■ **Provided entries**
/-- What command `i` keeps on its way from `s` to `t`, each part with the commands that are excepted. -/
structure CommandFrame (i : Instr) (s t : State) : Prop where
  outside : t.store = s.store ∧ t.storeLen = s.storeLen ∧ t.tape = s.tape ∧ t.draws = s.draws ∧ t.host = s.host ∧
    t.ie = s.ie ∧ t.enforce = s.enforce
  busy : i ≠ .build → i ≠ .enc → i ≠ .dec → t.busy = s.busy
  params : i ≠ .sinit → t.size = s.size ∧ t.chunk = s.chunk
  mac : i ≠ .sinit → t.mac0 = s.mac0 ∧ t.mac1 = s.mac1 ∧ t.mac2 = s.mac2 ∧ t.mac3 = s.mac3
  chunkAtHand : i ≠ .sinit → t.cbase = s.cbase ∧ t.clen = s.clen ∧ t.buf = s.buf
  strength : i ≠ .sinit → i ≠ .kaccept → t.strength = s.strength
  pass : i ≠ .sinit → i ≠ .enc → i ≠ .dec → t.dir = s.dir ∧ t.pos = s.pos ∧ t.csum = s.csum ∧ t.sstep = s.sstep
  key1 : i ≠ .sinit → (∀ b, i ≠ .kpush1 b) → t.klen1 = s.klen1 ∧ t.m1 = s.m1
  key2 : i ≠ .sinit → (∀ b, i ≠ .kpush2 b) → t.klen2 = s.klen2 ∧ t.m2 = s.m2
  error : i ≠ .sinit → t.phase ≠ .fatal → t.err = s.err ∧ t.errinfo = s.errinfo
  event : i ≠ .sinit → t.phase ≠ .fatal → i ≠ .ack → t.evt = s.evt
  phase : i ≠ .sinit → t.phase ≠ .fatal → i ≠ .kaccept → i ≠ .enc → i ≠ .dec → t.phase = s.phase

theorem CommandFrame.refl (i : Instr) (s : State) : CommandFrame i s s where
  outside := ⟨rfl, rfl, rfl, rfl, rfl, rfl, rfl⟩
  busy _ _ _ := rfl
  params _ := ⟨rfl, rfl⟩
  mac _ := ⟨rfl, rfl, rfl, rfl⟩
  chunkAtHand _ := ⟨rfl, rfl, rfl⟩
  strength _ _ := rfl
  pass _ _ _ := ⟨rfl, rfl, rfl, rfl⟩
  key1 _ _ := ⟨rfl, rfl⟩
  key2 _ _ := ⟨rfl, rfl⟩
  error _ _ := ⟨rfl, rfl⟩
  event _ _ _ := rfl
  phase _ _ _ _ _ := rfl

theorem CommandFrame.reply {i : Instr} {s t : State} (h : CommandFrame i s t) (a : Answer) :
    CommandFrame i s (t.reply a) := { h with }

/-- The Fatal entry of an idle core writes only what the frame leaves free in FATAL (60_exceptions.md R226). -/
theorem CommandFrame.raiseFatal {s : State} (hb : s.busy = false) (i : Instr) (c : Cause) (info : Word64) :
    CommandFrame i s (raiseFatal c info s) :=
  { CommandFrame.refl i s with
    busy := fun _ _ _ => hb.symm
    error := fun _ hf => absurd rfl hf
    event := fun _ hf => absurd rfl hf
    phase := fun _ hf => absurd rfl hf }

/-- SINIT writes the core's own state but `CTRL` (46_session_control.md R202). -/
theorem CommandFrame.endSession {s : State} (hb : s.busy = false) : CommandFrame .sinit s (endSession s) where
  outside := ⟨rfl, rfl, rfl, rfl, rfl, rfl, rfl⟩
  busy _ _ _ := hb.symm
  params h := absurd rfl h
  mac h := absurd rfl h
  chunkAtHand h := absurd rfl h
  strength h := absurd rfl h
  pass h := absurd rfl h
  key1 h := absurd rfl h
  key2 h := absurd rfl h
  error h := absurd rfl h
  event h := absurd rfl h
  phase h := absurd rfl h

/-- ENC and DEC write the state of the pass, `PHASE` and `BUSY` (44_stream_processor.md R171, R172). -/
theorem CommandFrame.startPass {i : Instr} (hi : ¬ (i ≠ .enc ∧ i ≠ .dec)) (d : Bool) (s : State) :
    CommandFrame i s (startPass d s) :=
  { CommandFrame.refl i s with
    busy := fun _ henc hdec => absurd ⟨henc, hdec⟩ hi
    pass := fun _ henc hdec => absurd ⟨henc, hdec⟩ hi
    error := fun _ _ => ⟨rfl, rfl⟩
    event := fun _ _ _ => rfl
    phase := fun _ _ _ henc hdec => absurd ⟨henc, hdec⟩ hi }

/-- The effect of each command, on an idle core. -/
theorem CommandFrame.commandEffect {s : State} (hb : s.busy = false) (i : Instr) :
    CommandFrame i s (commandEffect i s) := by
  cases i with
  | nop => exact .refl _ s
  | sinit => exact .endSession hb
  | kpush1 b =>
    rcases pushKey1_cases b s with ⟨-, e⟩ | ⟨-, e⟩ <;> simp only [Machine.commandEffect, e]
    · exact .raiseFatal hb _ _ _
    · exact { CommandFrame.refl (.kpush1 b) s with key1 := fun _ h => absurd rfl (h b) }
  | kpush2 b =>
    rcases pushKey2_cases b s with ⟨-, e⟩ | ⟨-, e⟩ <;> simp only [Machine.commandEffect, e]
    · exact .raiseFatal hb _ _ _
    · exact { CommandFrame.refl (.kpush2 b) s with key2 := fun _ h => absurd rfl (h b) }
  | kaccept =>
    rcases acceptKeys_cases s with ⟨c, -, e⟩ | ⟨-, e⟩ <;> simp only [Machine.commandEffect, e]
    · exact .raiseFatal hb _ _ _
    · exact { CommandFrame.refl .kaccept s with
        strength := fun _ h => absurd rfl h
        error := fun _ _ => ⟨rfl, rfl⟩
        event := fun _ _ _ => rfl
        phase := fun _ _ h => absurd rfl h }
  | build => exact { CommandFrame.refl .build s with busy := fun h => absurd rfl h }
  | enc | dec => exact .startPass (by simp) _ s
  | ack => exact { CommandFrame.refl .ack s with event := fun _ _ h => absurd rfl h }

/-- A command is refused, has its effect, or is the Fatal entry of a wrong phase; each is within its frame. -/
theorem CommandFrame.of_exec {i : Instr} {s t : State} (h : exec i s = .next t) : CommandFrame i s t := by
  rw [exec_eq_command] at h
  rcases command_cases h with ⟨-, rfl⟩ | ⟨hb, -, -, rfl⟩ | ⟨hb, -, -, rfl⟩
  · exact (CommandFrame.refl i s).reply _
  · exact (CommandFrame.commandEffect hb i).reply _
  · exact (CommandFrame.raiseFatal hb i _ _).reply _

/-- Settles O20: the frame of the command, its memories read address by address. -/
theorem commandsFrame : Obligations.CommandsFrame := by
  intro i s t h
  have hf := CommandFrame.of_exec h
  obtain ⟨hstore, hlen, htape, hdraws, hhost, hie, henforce⟩ := hf.outside
  refine ⟨fun a => by rw [hstore], hlen, htape, hdraws, hhost, hie, henforce, hf.busy, fun hi => ?_⟩
  obtain ⟨hsize, hchunk⟩ := hf.params hi
  obtain ⟨hmac0, hmac1, hmac2, hmac3⟩ := hf.mac hi
  obtain ⟨hcbase, hclen, hbuf⟩ := hf.chunkAtHand hi
  refine ⟨hsize, hchunk, hmac0, hmac1, hmac2, hmac3, hcbase, hclen, fun a => by rw [hbuf], hf.strength hi, hf.pass hi,
    fun h1 => ?_, fun h2 => ?_, fun hp => ?_⟩
  · obtain ⟨hklen, hm⟩ := hf.key1 hi h1
    exact ⟨hklen, fun a => by rw [hm]⟩
  · obtain ⟨hklen, hm⟩ := hf.key2 hi h2
    exact ⟨hklen, fun a => by rw [hm]⟩
  · obtain ⟨herr, herrinfo⟩ := hf.error hi hp
    exact ⟨herr, herrinfo, hf.event hi hp, hf.phase hi hp⟩

end Sys2Proof.Machine
end

section
/-! BuildMatrix (42_keystream_builder.md R140 to R145, R148): its rows from the rows above them, and the bound of the
accumulator. -/

namespace Sys2Proof.Machine

/-! ### The rows -/

@[simp] theorem length_buildRow (K K' prevRow : List Byte) (i : Nat) :
    (buildRow K K' prevRow i).length = K.length - i := by
  simp [buildRow]

/-- The one reduction of an element is the final one (R145). -/
theorem byteAt_buildRow (K K' prevRow : List Byte) {i j : Nat} (hj : j < K.length - i) :
    byteAt (buildRow K K' prevRow i) j = elementAcc K K' prevRow i j % 256 := by
  have hget : (buildRow K K' prevRow i)[j]? = some (BitVec.ofNat 8 (elementAcc K K' prevRow i j)) := by
    simp [buildRow, hj]
  rw [byteAt, List.getD_eq_getElem?_getD, hget, Option.getD_some, BitVec.toNat_ofNat]

@[simp] theorem length_generateRows (K K' : List Byte) (n i : Nat) (prevRow : List Byte) :
    (generateRows K K' n i prevRow).length = n := by
  induction n generalizing i prevRow with
  | zero => rfl
  | succ n ih => rw [generateRows, List.length_cons, ih]

/-- Place `k` of the rows generated from row `i` on holds row `i + k`, built from the row above it; the row above the
first is `prevRow`. -/
theorem eq_buildRow_of_generateRows {K K' : List Byte} {n i k : Nat} {prevRow row : List Byte}
    (h : (generateRows K K' n i prevRow)[k]? = some row) :
    ∃ above, (prevRow :: generateRows K K' n i prevRow)[k]? = some above ∧ row = buildRow K K' above (i + k) := by
  induction n generalizing i k prevRow with
  | zero => simp [generateRows] at h
  | succ n ih =>
    cases k with
    | zero => exact ⟨prevRow, rfl, (Option.some.inj h).symm⟩
    | succ k =>
      obtain ⟨above, habove, hrow⟩ := ih (i := i + 1) h
      exact ⟨above, habove, by rw [hrow, Nat.add_assoc, Nat.add_comm 1 k]⟩

/-- Row `i + 1` of a matrix is built from row `i` (R142). -/
theorem eq_buildRow_of_buildMatrix {K K' row : List Byte} {i : Nat} (h : (buildMatrix K K')[i + 1]? = some row) :
    ∃ above, (buildMatrix K K')[i]? = some above ∧ row = buildRow K K' above (i + 1) := by
  rw [Nat.add_comm i 1]
  exact eq_buildRow_of_generateRows h

@[simp] theorem length_generatedRows (K K' : List Byte) : (generatedRows K K').length = ceilHalf K.length :=
  length_generateRows ..

/-- Row `i` is `i` bytes shorter than the key (R140). -/
theorem length_of_buildMatrix {K K' row : List Byte} {i : Nat} (h : (buildMatrix K K')[i]? = some row) :
    row.length = K.length - i := by
  cases i with
  | zero => cases h; rfl
  | succ i =>
    obtain ⟨above, -, rfl⟩ := eq_buildRow_of_buildMatrix h
    exact length_buildRow ..

theorem length_getElem_generatedRows {K K' : List Byte} {k : Nat} (hk : k < (generatedRows K K').length) :
    (generatedRows K K')[k].length = K.length - (1 + k) := by
  rw [Nat.add_comm]
  exact length_of_buildMatrix (K' := K') (List.getElem?_eq_getElem hk)

/-- Settles O31: the key and one row for each generated one. -/
theorem matrixShape : Obligations.MatrixShape :=
  fun K K' => ⟨congrArg (· + 1) (length_generatedRows K K'), rfl, fun _ _ => length_of_buildMatrix⟩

■ **Task goal**
Reproduce the lines of the entries above from the one with "phase := fun _ _ h" to the one with "obtain ⟨hcbase, hclen, hbuf⟩", both included, exactly and without any other line.

■ **Answer**
        phase := fun _ _ h => absurd rfl h }
  | build => exact { CommandFrame.refl .build s with busy := fun h => absurd rfl h }
  | enc | dec => exact .startPass (by simp) _ s
  | ack => exact { CommandFrame.refl .ack s with event := fun _ _ h => absurd rfl h }

/-- A command is refused, has its effect, or is the Fatal entry of a wrong phase; each is within its frame. -/
theorem CommandFrame.of_exec {i : Instr} {s t : State} (h : exec i s = .next t) : CommandFrame i s t := by
  rw [exec_eq_command] at h
  rcases command_cases h with ⟨-, rfl⟩ | ⟨hb, -, -, rfl⟩ | ⟨hb, -, -, rfl⟩
  · exact (CommandFrame.refl i s).reply _
  · exact (CommandFrame.commandEffect hb i).reply _
  · exact (CommandFrame.raiseFatal hb i _ _).reply _

/-- Settles O20: the frame of the command, its memories read address by address. -/
theorem commandsFrame : Obligations.CommandsFrame := by
  intro i s t h
  have hf := CommandFrame.of_exec h
  obtain ⟨hstore, hlen, htape, hdraws, hhost, hie, henforce⟩ := hf.outside
  refine ⟨fun a => by rw [hstore], hlen, htape, hdraws, hhost, hie, henforce, hf.busy, fun hi => ?_⟩
  obtain ⟨hsize, hchunk⟩ := hf.params hi
  obtain ⟨hmac0, hmac1, hmac2, hmac3⟩ := hf.mac hi
  obtain ⟨hcbase, hclen, hbuf⟩ := hf.chunkAtHand hi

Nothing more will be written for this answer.